Information provided

/-- Writes local words: a group written whole gets new check bits, one written in part keeps its uncorrectable mark (R365); a
single bit in error is corrected before the group is encoded again. -/
def Core.writeLoc (k : Core) (a : Nat) (ws : List W16) : Core :=
  { k with
    loc := k.loc.write a ws
    locBad := (wholeGroups a ws.length).foldl (fun m g => m.set g 0#1) k.locBad
    locOne := (touchedGroups a ws.length).foldl (fun m g => m.set g 0#1) k.locOne }

/-- A read of local words counts the groups with a single-bit error, which SEC-DED corrects (R177). -/
def Core.countLoc (k : Core) (a n : Nat) : Core :=
  { k with locCe := k.locCe + BitVec.ofNat 32 ((touchedGroups a n).filter (fun g => k.locOne.get g != 0#1)).length }

/-- An entry of the store buffer holds a local word of the run. -/
def SbEntry.overlaps (a n : Nat) : SbEntry → Bool
  | .loc b ws => decide (b < a + n) && decide (a < b + ws.length)
  | _ => false

/-- A local entry. -/
def SbEntry.isLoc : SbEntry → Bool
  | .loc _ _ => true
  | _ => false

/-- Drains the oldest local entry (R83). -/
def Core.drainOldest (k : Core) : Core :=
  match k.sbuf.find? SbEntry.isLoc with
  | some (.loc a ws) => { k with sbuf := k.sbuf.eraseP SbEntry.isLoc }.writeLoc a ws
  | _ => k

/-- Drains local entries, oldest first, while some entry overlaps a run of words (R84). -/
def Core.drainOver (k : Core) (a n : Nat) : Nat → Core
  | 0 => k
  | f + 1 => if k.sbuf.any (SbEntry.overlaps a n) then k.drainOldest.drainOver a n f else k

/-- Drains every local entry, as before a DSU operation or a VGET delivery (R81, R85). -/
def Core.drainLocal (k : Core) : Nat → Core
  | 0 => k
  | f + 1 => if k.sbuf.any SbEntry.isLoc then k.drainOldest.drainLocal f else k

/-- A local store retires into the store buffer; with 8 local entries undrained the oldest drains (R82, R83). -/
def Core.storeLoc (k : Core) (a : Nat) (ws : List W16) : Core :=
  let k := if 8 ≤ (k.sbuf.filter SbEntry.isLoc).length then k.drainOldest else k
  { k with sbuf := k.sbuf ++ [.loc a ws] }

/-- What a local read gives, with the core after the drain it may need and the corrected errors it counts: the words, or an
uncorrectable word (R84, R177, R365). -/
inductive LocRead where
  | ok (ws : List W16) (k : Core)
  | bad (k : Core)
deriving DecidableEq, Repr

/-- Reads words of the local region through the store buffer (R84). -/
def Core.readLoc (k : Core) (a n : Nat) : LocRead :=
  let bank (k : Core) : LocRead :=
    if (List.range n).any (fun i => k.locBad.get ((a + i) / 4) != 0#1) then .bad (k.countLoc a n)
    else .ok (k.loc.read a n) (k.countLoc a n)
  match (k.sbuf.filter (SbEntry.overlaps a n)).getLast? with
  | some (.loc b ws) =>
    if b ≤ a ∧ a + n ≤ b + ws.length then .ok ((ws.drop (a - b)).take n) k
    else bank (k.drainOver a n k.sbuf.length)
  | _ => bank k

/-- The local region ends at this address (R32). -/
def localEnd : Nat := 0x8000

/-- A run of words lies in the local region. -/
def inLocal (ea : BitVec 40) (n : Nat) : Bool := decide (ea.toNat + n ≤ localEnd)

/-- Tenant mode may touch this local word (R40, R42). -/
def Sys.tenantWord (y : Sys) (a : Nat) : Bool :=
  if a < 0x4000 then decide (a < min y.txb.toNat 0x4000) else decide (a - 0x4000 < min y.tyb.toNat 0x3C00)

/-- The first word of a run that Tenant mode may not touch (R41, R343). Service mode ignores LRB. -/
def Core.outOfBound (k : Core) (a n : Nat) : Option (BitVec 40) :=
  if k.sys.mode then none
  else ((List.range n).find? (fun i => !k.sys.tenantWord (a + i))).map (fun i => BitVec.ofNat 40 (a + i))

/-! ### The return stack (R60 to R63) -/

/-- Spills the oldest entry of the hardware top; none when the spill area is full (R61). -/
def Core.rsSpill (k : Core) : Option Core :=
  match k.rs.getLast? with
  | none => some k
  | some v =>
    if k.rsp = 0x7C00#16 then none
    else
      let p := k.rsp - 2#16
      some ({ k with rsp := p, rs := k.rs.dropLast }.storeLoc p.toNat [v.extractLsb' 16 16, v.extractLsb' 0 16])

/-- Pushes a return address; none is a return-stack overflow (R61). -/
def Core.rsPush (k : Core) (v : BitVec 32) : Option Core :=
  if k.rs.length < 16 then some { k with rs := v :: k.rs }
  else k.rsSpill.map (fun k => { k with rs := v :: k.rs })

/-- What popping the return stack gives (R62). -/
inductive RsPop where
  | ok (v : BitVec 32) (k : Core)
  | underflow
  | bad (k : Core)
deriving DecidableEq, Repr

/-- Pops the newest return address, filling from the spill area when the hardware top is empty (R62). -/
def Core.rsPop (k : Core) : RsPop :=
  match k.rs with
  | v :: rest => .ok v { k with rs := rest }
  | [] =>
    if k.rsp = 0x8000#16 then .underflow
    else
      match k.readLoc k.rsp.toNat 2 with
      | .bad k => .bad k
      | .ok ws k => .ok ((quadOf ws).setWidth 32) { k with rsp := k.rsp + 2#16 }

/-! ### Translation look-up and access checks (R314, R320, R321, R324 to R327) -/

/-- A virtual page number (R309). -/
def vpnOf (va : BitVec 40) : BitVec 28 := va.extractLsb' 12 28

/-- An entry covers a page (R314). -/
def TlbEntry.covers (e : TlbEntry) (vpn : BitVec 28) : Bool := vpn.toNat / 2 ^ e.cont == e.vpn.toNat / 2 ^ e.cont
/-- An entry matches an access (R321). -/
def TlbEntry.hits (e : TlbEntry) (tag : BitVec 12) (vpn : BitVec 28) : Bool :=
  (e.tag == tag || e.g) && e.covers vpn

/-- The matching entry, the most recently filled of several (R321). -/
def tlbFind (l : List TlbEntry) (tag : BitVec 12) (vpn : BitVec 28) : Option TlbEntry :=
  (l.filter (fun e => e.hits tag vpn)).foldl (fun acc e =>
    match acc with
    | none => some e
    | some b => if b.fill < e.fill then some e else some b) none

/-- The frame that an entry gives a page (R314). -/
def TlbEntry.frameOf (e : TlbEntry) (vpn : BitVec 28) : Nat :=
  e.frame.toNat / 2 ^ e.cont * 2 ^ e.cont + vpn.toNat % 2 ^ e.cont
/-- The physical word address that an entry gives a virtual address. -/
def TlbEntry.pa (e : TlbEntry) (va : BitVec 40) : Nat := e.frameOf (vpnOf va) * 4096 + va.toNat % 4096

/-- An entry becomes the most recently used (R320). -/
def tlbTouch (l : List TlbEntry) (e : TlbEntry) : List TlbEntry := e :: l.erase e

/-- Removes the least recently used unlocked entry (R320). -/
def tlbEvict (l : List TlbEntry) : List TlbEntry := (l.reverse.eraseP (fun e => !e.locked)).reverse
/-- Fills an entry into a TLB of a size (R320). -/
def tlbFill (size : Nat) (l : List TlbEntry) (e : TlbEntry) : List TlbEntry :=
  e :: (if l.length < size then l else tlbEvict l)

/-- The read rule of R327. -/
def keyRead (rights : W32) (svc : Bool) (key : BitVec 4) (grd : BitVec 2) : Bool :=
  match grd.toNat with
  | 0 => true
  | 3 => svc && rights.getLsbD (2 * key.toNat)
  | _ => rights.getLsbD (2 * key.toNat)
/-- The write rule of R327. -/
def keyWrite (rights : W32) (svc : Bool) (key : BitVec 4) (grd : BitVec 2) : Bool :=
  match grd.toNat with
  | 0 => rights.getLsbD (2 * key.toNat + 1)
  | 1 => rights.getLsbD (2 * key.toNat + 1)
  | _ => svc && rights.getLsbD (2 * key.toNat + 1)

/-- What an access asks of its leaf and its frame's key (R324). -/
structure Want where
  r : Bool
  w : Bool
  x : Bool
  /-- the key rules are applied at issue -/
  keyed : Bool
  /-- the memory types that permit it (R33, R218) -/
  mts : List (BitVec 2)
deriving DecidableEq, Repr

/-- What the look-up and the checks of an access give (R325). -/
inductive Tr where
  | ok (pa : Nat) (e : TlbEntry)
  | miss
  | prot
  | key
  | mt
deriving DecidableEq, Repr

/-- Looks an address up and checks the access: translation, permission, key, memory type (R325). -/
def translate (l : List TlbEntry) (tag : BitVec 12) (mode : Bool) (krr : W32) (va : BitVec 40) (q : Want) : Tr :=
  match tlbFind l tag (vpnOf va) with
  | none => .miss
  | some e =>
    if (q.r && !e.r) || (q.w && !e.w) || (q.x && !e.x) || (!mode && !e.u) then .prot
    else if q.keyed && e.mt != 3#2 &&
        (((q.r || q.x) && !keyRead krr mode e.key e.grd) || (q.w && !keyWrite krr mode e.key e.grd)) then .key
    else if !q.mts.contains e.mt then .mt
    else .ok (e.pa va) e

/-! ### Instruction lengths and control instructions (R101, R88) -/

/-- The entry of the dispatch table for a customer opcode (R377). -/
def Image.entry (g : Image) (op : Nat) : BitVec 24 := g.dispatch.get op

/-- The length of an instruction by its major opcode, from R101 and, for customer opcodes, the loaded dispatch entry. -/
def majorLen (g : Image) (w0 : W16) : Nat :=
  let m := (w0.extractLsb' 8 8).toNat
  if m = 0x12 ∨ m = 0x13 ∨ m = 0x19 ∨ m = 0x22 ∨ m = 0x24 ∨ m = 0x34 ∨ m = 0x40 ∨ m = 0x41 then 3
  else if m = 0x10 ∨ m = 0x11 ∨ m = 0x18 ∨ m = 0x20 ∨ m = 0x21 ∨ m = 0x23 ∨ m = 0x27 ∨ m = 0x28 ∨ m = 0x35 ∨ m = 0x38
      ∨ (0x42 ≤ m ∧ m ≤ 0x44) ∨ m = 0x60 ∨ m = 0x61 ∨ m = 0x70 ∨ m = 0x71 ∨ m = 0x74 then 2
  else if 0xE0 ≤ m ∧ m ≤ 0xEF then
    let l := ((g.entry m).extractLsb' 12 2).toNat
    if l = 0 then 1 else l
  else 1

/-- A branch, REPB, REPBI, SVC, SRET, XRET or MRET by its major opcode and sub-opcode (R88). -/
def isControl (w0 : W16) : Bool :=
  let m := (w0.extractLsb' 8 8).toNat
  let x := (w0.extractLsb' 0 8).toNat
  if m = 0 then decide (x = 8 ∨ x = 9 ∨ x = 10 ∨ (0x10 ≤ x ∧ x ≤ 0x17))
  else if m = 0x25 then decide (x % 8 ≤ 1)
  else decide ((0x20 ≤ m ∧ m ≤ 0x24) ∨ m = 0x26 ∨ m = 0x27 ∨ m = 0x28)

/-! ### The parity of the control stores (R376, R392) -/

/-- The exclusive or of bits lo to lo + n - 1: the inverted odd-parity bit of a field. -/
def xorBits {w : Nat} (v : BitVec w) (lo n : Nat) : BitVec 1 :=
  BitVec.ofBool ((List.range n).foldl (fun x i => x ^^ v.getLsbD (lo + i)) false)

What this task involves
Copy out, from the listing above, every line that contains the word "parity".

Response below
/-! ### The parity of the control stores (R376, R392) -/
/-- The exclusive or of bits lo to lo + n - 1: the inverted odd-parity bit of a field. -/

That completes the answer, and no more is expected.